__What to do__: Repeat exactly the lines from the start of the records below through the line that contains "R204, R232). -/", including both.

__Records for the task__:
/-- Reset values of the threshold registers of the five thermal groups (21 R759): entry `i` of a list, 0 beyond it. -/
def nth (l : List Nat) (i : Nat) : Nat := l.getD i 0

/-- Access of a descriptor field: the fields of the streams that the host cannot configure are RO (06 R204, R232). -/
def strdAcc (fixed : Bool) : Acc := if fixed then .ro else .rw

/-! ## DEV (spec/05_register_pages.md R189, spec/10_sequencer_and_operating_states.md R403) -/

def DEV_VARIANT.GRADE : Fd := ⟨0x0020, 11, 8, .ro, 0x1, .never⟩
def DEV_VARIANT.ORBIT : Fd := ⟨0x0020, 4, 4, .ro, 0, .never⟩
def DEV_VARIANT.STN_COUNT : Fd := ⟨0x0020, 3, 0, .ro, 0, .never⟩
def DEV_SERNO_LO.SERNO : Fd := ⟨0x0024, 31, 0, .ro, 0, .never⟩
def DEV_SERNO_HI.SERNO : Fd := ⟨0x0028, 31, 0, .ro, 0, .never⟩
def DEV_HWVER.MAJOR : Fd := ⟨0x002C, 15, 8, .ro, 0, .never⟩
def DEV_HWVER.MINOR : Fd := ⟨0x002C, 7, 0, .ro, 0, .never⟩
def DEV_STATE.PREV : Fd := ⟨0x0030, 15, 8, .ro, 0x0, .trst⟩
def DEV_STATE.STATE : Fd := ⟨0x0030, 7, 0, .ro, 0x1, .trst⟩
def DEV_RSTCAUSE.IMG_FAIL : Fd := ⟨0x0034, 7, 7, .w1c, 0x0, .pon⟩
def DEV_RSTCAUSE.HOST : Fd := ⟨0x0034, 6, 6, .w1c, 0x0, .pon⟩
def DEV_RSTCAUSE.STORE_CHECK : Fd := ⟨0x0034, 5, 5, .w1c, 0x0, .pon⟩
def DEV_RSTCAUSE.CLK_STOP : Fd := ⟨0x0034, 4, 4, .w1c, 0x0, .pon⟩
def DEV_RSTCAUSE.THERM : Fd := ⟨0x0034, 3, 3, .w1c, 0x0, .pon⟩
def DEV_RSTCAUSE.WDOG : Fd := ⟨0x0034, 2, 2, .w1c, 0x0, .pon⟩
def DEV_RSTCAUSE.FW_ACT : Fd := ⟨0x0034, 1, 1, .w1c, 0x0, .pon⟩
def DEV_RSTCAUSE.PON : Fd := ⟨0x0034, 0, 0, .w1c, 0x1, .pon⟩
def DEV_BOOTMS.MS : Fd := ⟨0x0038, 15, 0, .ro, 0x0, .trst⟩

/-- The block fields of page DEV. -/
def fields_DEV : List Fd :=
  [ DEV_VARIANT.GRADE, DEV_VARIANT.ORBIT, DEV_VARIANT.STN_COUNT, DEV_SERNO_LO.SERNO, DEV_SERNO_HI.SERNO, DEV_HWVER.MAJOR, DEV_HWVER.MINOR, DEV_STATE.PREV, DEV_STATE.STATE, DEV_RSTCAUSE.IMG_FAIL, DEV_RSTCAUSE.HOST, DEV_RSTCAUSE.STORE_CHECK, DEV_RSTCAUSE.CLK_STOP, DEV_RSTCAUSE.THERM, DEV_RSTCAUSE.WDOG, DEV_RSTCAUSE.FW_ACT, DEV_RSTCAUSE.PON, DEV_BOOTMS.MS]

/-! ## HSP (spec/08_host_serial_port.md R319) -/

def HSP_CFG.WAIT_MAX : Fd := ⟨0x0120, 12, 0, .rw, 0x100, .hrstPg⟩
def HSP_STAT.LAST_CH : Fd := ⟨0x0124, 26, 24, .ro, 0x0, .hrstPg⟩
def HSP_STAT.LAST_SEQ : Fd := ⟨0x0124, 23, 16, .ro, 0x0, .hrstPg⟩
def HSP_STAT.LAST_STATUS : Fd := ⟨0x0124, 15, 8, .ro, 0x0, .hrstPg⟩
def HSP_STAT.FIELD_READY : Fd := ⟨0x0124, 2, 2, .ro, 0x0, .hrst⟩
def HSP_STAT.FIELD_PRESENT : Fd := ⟨0x0124, 1, 1, .ro, 0x0, .hrst⟩
def HSP_STAT.HRST_SEEN : Fd := ⟨0x0124, 0, 0, .w1c, 0x1, .hrst⟩
def HSP_CTRL.DUP_CLR : Fd := ⟨0x0128, 15, 8, .wo, 0x0, .never⟩
def HSP_CTRL.CNT_CLR : Fd := ⟨0x0128, 0, 0, .wo, 0x0, .never⟩
def HSP_CNT_A.ABORTED : Fd := ⟨0x012C, 31, 16, .ro, 0x0, .hrstPg⟩
def HSP_CNT_A.FRAMES : Fd := ⟨0x012C, 15, 0, .ro, 0x0, .hrstPg⟩
def HSP_CNT_B.PCRC_ERR : Fd := ⟨0x0130, 31, 16, .ro, 0x0, .hrstPg⟩
def HSP_CNT_B.HCRC_ERR : Fd := ⟨0x0130, 15, 0, .ro, 0x0, .hrstPg⟩
def HSP_CNT_C.DUP : Fd := ⟨0x0134, 31, 16, .ro, 0x0, .hrstPg⟩
def HSP_CNT_C.TIMEOUT : Fd := ⟨0x0134, 15, 0, .ro, 0x0, .hrstPg⟩
def HSP_LNK.NAK_H_TX : Fd := ⟨0x0138, 31, 16, .ro, 0x0, .hrstPg⟩
def HSP_LNK.RSP_DISCARD : Fd := ⟨0x0138, 15, 0, .ro, 0x0, .hrstPg⟩
def HSP_CH.NEWEST_PENDING (i : Nat) : Fd := ⟨0x0140 + 4 * i, 12, 12, .ro, 0x0, .hrst⟩
def HSP_CH.ENTRIES (i : Nat) : Fd := ⟨0x0140 + 4 * i, 11, 8, .ro, 0x0, .hrst⟩
def HSP_CH.NEWEST_SEQ (i : Nat) : Fd := ⟨0x0140 + 4 * i, 7, 0, .ro, 0x0, .hrst⟩

/-- The block fields of page HSP. -/
def fields_HSP : List Fd :=
  [ HSP_CFG.WAIT_MAX, HSP_STAT.LAST_CH, HSP_STAT.LAST_SEQ, HSP_STAT.LAST_STATUS, HSP_STAT.FIELD_READY, HSP_STAT.FIELD_PRESENT, HSP_STAT.HRST_SEEN, HSP_CTRL.DUP_CLR, HSP_CTRL.CNT_CLR, HSP_CNT_A.ABORTED, HSP_CNT_A.FRAMES, HSP_CNT_B.PCRC_ERR, HSP_CNT_B.HCRC_ERR, HSP_CNT_C.DUP, HSP_CNT_C.TIMEOUT, HSP_LNK.NAK_H_TX, HSP_LNK.RSP_DISCARD]
  ++ (List.range 8).flatMap (fun i => [ HSP_CH.NEWEST_PENDING i, HSP_CH.ENTRIES i, HSP_CH.NEWEST_SEQ i])

/-! ## MBUS (spec/09_management_bus.md R363) -/

def MBUS_CFG.ADDR : Fd := ⟨0x0220, 14, 8, .ro, 0, .mbrst⟩
def MBUS_CFG.PEC_REQ : Fd := ⟨0x0220, 0, 0, .rw, 0x0, .mbrstPg⟩
def MBUS_STAT.MBRST_SEEN : Fd := ⟨0x0224, 18, 18, .w1c, 0x1, .mbrst⟩
def MBUS_STAT.SDA_TO : Fd := ⟨0x0224, 17, 17, .w1c, 0x0, .mbrstPg⟩
def MBUS_STAT.SCL_TO : Fd := ⟨0x0224, 16, 16, .w1c, 0x0, .mbrstPg⟩
def MBUS_STAT.LAST_RESULT : Fd := ⟨0x0224, 15, 8, .ro, 0x0, .mbrstPg⟩
def MBUS_STAT.LAST_CMD : Fd := ⟨0x0224, 7, 0, .ro, 0x0, .mbrstPg⟩
def MBUS_WIN.RLEN : Fd := ⟨0x0228, 23, 16, .rw, 0x4, .mbrstPg⟩
def MBUS_WIN.OFFSET : Fd := ⟨0x0228, 15, 8, .rw, 0x20, .mbrstPg⟩
def MBUS_WIN.PAGE : Fd := ⟨0x0228, 7, 0, .rw, 0x0, .mbrstPg⟩
def MBUS_EVACK.INDEX : Fd := ⟨0x022C, 31, 0, .rw, 0xFFFFFFFF, .mbrstPg⟩
def MBUS_CTLR.TARGET : Fd := ⟨0x0230, 14, 8, .rw, 0x0, .mbrstPg⟩
def MBUS_CTLR.POLL : Fd := ⟨0x0230, 4, 3, .rw, 0x1, .mbrstPg⟩
def MBUS_CTLR.SPEED : Fd := ⟨0x0230, 2, 1, .rw, 0x1, .mbrstPg⟩
def MBUS_CTLR.EN : Fd := ⟨0x0230, 0, 0, .rw, 0x0, .mbrstPg⟩
def MBUS_PUSH.INDEX : Fd := ⟨0x0234, 31, 0, .rw, 0xFFFFFFFF, .mbrstPg⟩
def MBUS_PSTAT.TRIES : Fd := ⟨0x0238, 27, 24, .ro, 0x0, .mbrstPg⟩
def MBUS_PSTAT.PUSH_STALLED : Fd := ⟨0x0238, 23, 23, .ro, 0x0, .mbrstPg⟩
def MBUS_PSTAT.ARB_LOST : Fd := ⟨0x0238, 22, 16, .ro, 0x0, .mbrstPg⟩
def MBUS_PSTAT.PUSHED : Fd := ⟨0x0238, 15, 0, .ro, 0x0, .mbrstPg⟩
def MBUS_CNT_A.NACKS : Fd := ⟨0x023C, 31, 16, .ro, 0x0, .mbrstPg⟩
def MBUS_CNT_A.CMDS : Fd := ⟨0x023C, 15, 0, .ro, 0x0, .mbrstPg⟩
def MBUS_CNT_B.TIMEOUTS : Fd := ⟨0x0240, 31, 16, .ro, 0x0, .mbrstPg⟩
def MBUS_CNT_B.PEC_ERR : Fd := ⟨0x0240, 15, 0, .ro, 0x0, .mbrstPg⟩

/-- The block fields of page MBUS. -/
def fields_MBUS : List Fd :=
  [ MBUS_CFG.ADDR, MBUS_CFG.PEC_REQ, MBUS_STAT.MBRST_SEEN, MBUS_STAT.SDA_TO, MBUS_STAT.SCL_TO, MBUS_STAT.LAST_RESULT, MBUS_STAT.LAST_CMD, MBUS_WIN.RLEN, MBUS_WIN.OFFSET, MBUS_WIN.PAGE, MBUS_EVACK.INDEX, MBUS_CTLR.TARGET, MBUS_CTLR.POLL, MBUS_CTLR.SPEED, MBUS_CTLR.EN, MBUS_PUSH.INDEX, MBUS_PSTAT.TRIES, MBUS_PSTAT.PUSH_STALLED, MBUS_PSTAT.ARB_LOST, MBUS_PSTAT.PUSHED, MBUS_CNT_A.NACKS, MBUS_CNT_A.CMDS, MBUS_CNT_B.TIMEOUTS, MBUS_CNT_B.PEC_ERR]

/-! ## BLNK (spec/02_barrier_and_varfen_link.md R88) -/

def BLNK_STAT.TRAIN_CNT : Fd := ⟨0x0320, 15, 8, .ro, 0x0, .trstPg⟩
def BLNK_STAT.TRAIN_FAIL : Fd := ⟨0x0320, 3, 3, .ro, 0x0, .trst⟩
def BLNK_STAT.WAKE_LVL : Fd := ⟨0x0320, 2, 2, .ro, 0x0, .trst⟩
def BLNK_STAT.HS_PRESENT : Fd := ⟨0x0320, 1, 1, .ro, 0x0, .trst⟩
def BLNK_STAT.LINK_RDY : Fd := ⟨0x0320, 0, 0, .ro, 0x0, .trst⟩
def BLNK_CTRL.CNT_CLR : Fd := ⟨0x0324, 1, 1, .wo, 0x0, .never⟩
def BLNK_CTRL.RETRAIN : Fd := ⟨0x0324, 0, 0, .wo, 0x0, .never⟩
def BLNK_ERR.RX_OTHER : Fd := ⟨0x0328, 31, 16, .ro, 0x0, .trstPg⟩
def BLNK_ERR.RX_CRC : Fd := ⟨0x0328, 15, 0, .ro, 0x0, .trstPg⟩
def BLNK_RETX.NAK_TX : Fd := ⟨0x032C, 31, 16, .ro, 0x0, .trstPg⟩
def BLNK_RETX.NAK_RX : Fd := ⟨0x032C, 15, 0, .ro, 0x0, .trstPg⟩
def BLNK_SEQ.SEQ_GAP : Fd := ⟨0x0330, 31, 16, .ro, 0x0, .trstPg⟩
def BLNK_SEQ.LAST_LSEQ : Fd := ⟨0x0330, 15, 0, .ro, 0x0, .trst⟩
def BLNK_UTIL.H2F_UTIL : Fd := ⟨0x0334, 15, 8, .ro, 0x0, .trstPg⟩
def BLNK_UTIL.F2H_UTIL : Fd := ⟨0x0334, 7, 0, .ro, 0x0, .trstPg⟩

/-- The block fields of page BLNK. -/
def fields_BLNK : List Fd :=
  [ BLNK_STAT.TRAIN_CNT, BLNK_STAT.TRAIN_FAIL, BLNK_STAT.WAKE_LVL, BLNK_STAT.HS_PRESENT, BLNK_STAT.LINK_RDY, BLNK_CTRL.CNT_CLR, BLNK_CTRL.RETRAIN, BLNK_ERR.RX_OTHER, BLNK_ERR.RX_CRC, BLNK_RETX.NAK_TX, BLNK_RETX.NAK_RX, BLNK_SEQ.SEQ_GAP, BLNK_SEQ.LAST_LSEQ, BLNK_UTIL.H2F_UTIL, BLNK_UTIL.F2H_UTIL]

/-! ## PWR (spec/04_supplies_and_power_domains.md R156) -/

def PWR_STAT.COLD_HOLD : Fd := ⟨0x0420, 12, 12, .ro, 0x0, .pon⟩
def PWR_STAT.PSTATE : Fd := ⟨0x0420, 11, 10, .ro, 0x1, .trst⟩
def PWR_STAT.RETAINED : Fd := ⟨0x0420, 9, 9, .ro, 0x0, .trst⟩
def PWR_STAT.UNSTABLE : Fd := ⟨0x0420, 8, 8, .ro, 0x0, .pon⟩
def PWR_STAT.B_VALID : Fd := ⟨0x0420, 7, 7, .ro, 0x0, .pon⟩
def PWR_STAT.A_VALID : Fd := ⟨0x0420, 6, 6, .ro, 0x0, .pon⟩
def PWR_STAT.HO_STATE : Fd := ⟨0x0420, 5, 3, .ro, 0x0, .pon⟩
def PWR_STAT.ON_B : Fd := ⟨0x0420, 0, 0, .ro, 0x0, .pon⟩
def PWR_CTRL.UNSTABLE_CLR : Fd := ⟨0x0424, 16, 16, .wo, 0x0, .never⟩
def PWR_CTRL.RETAIN : Fd := ⟨0x0424, 8, 8, .rw, 0x0, .trstPg⟩
def PWR_CTRL.REQ_DEEP : Fd := ⟨0x0424, 2, 2, .wo, 0x0, .never⟩
def PWR_CTRL.REQ_STANDBY : Fd := ⟨0x0424, 1, 1, .wo, 0x0, .never⟩
def PWR_CTRL.REQ_RUN : Fd := ⟨0x0424, 0, 0, .wo, 0x0, .never⟩
def PWR_HOCNT.ABORTS : Fd := ⟨0x0428, 31, 24, .ro, 0x0, .pon⟩
def PWR_HOCNT.WINDOW : Fd := ⟨0x0428, 19, 16, .ro, 0x0, .pon⟩
def PWR_HOCNT.TOTAL : Fd := ⟨0x0428, 15, 0, .ro, 0x0, .pon⟩
def PWR_VSUP.VB : Fd := ⟨0x042C, 31, 16, .ro, 0x0, .trst⟩
def PWR_VSUP.VA : Fd := ⟨0x042C, 15, 0, .ro, 0x0, .trst⟩
def PWR_DOM.ON : Fd := ⟨0x0430, 7, 0, .ro, 0x0, .never⟩
def PWR_LASTDN.FLUSH_OK : Fd := ⟨0x0434, 8, 8, .ro, 0x0, .never⟩
def PWR_LASTDN.CAUSE : Fd := ⟨0x0434, 7, 0, .ro, 0x0, .never⟩

/-- The block fields of page PWR. -/
def fields_PWR : List Fd :=
  [ PWR_STAT.COLD_HOLD, PWR_STAT.PSTATE, PWR_STAT.RETAINED, PWR_STAT.UNSTABLE, PWR_STAT.B_VALID, PWR_STAT.A_VALID, PWR_STAT.HO_STATE, PWR_STAT.ON_B, PWR_CTRL.UNSTABLE_CLR, PWR_CTRL.RETAIN, PWR_CTRL.REQ_DEEP, PWR_CTRL.REQ_STANDBY, PWR_CTRL.REQ_RUN, PWR_HOCNT.ABORTS, PWR_HOCNT.WINDOW, PWR_HOCNT.TOTAL, PWR_VSUP.VB, PWR_VSUP.VA, PWR_DOM.ON, PWR_LASTDN.FLUSH_OK, PWR_LASTDN.CAUSE]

__Response box__:
/-- Reset values of the threshold registers of the five thermal groups (21 R759): entry `i` of a list, 0 beyond it. -/
def nth (l : List Nat) (i : Nat) : Nat := l.getD i 0

/-- Access of a descriptor field: the fields of the streams that the host cannot configure are RO (06 R204, R232). -/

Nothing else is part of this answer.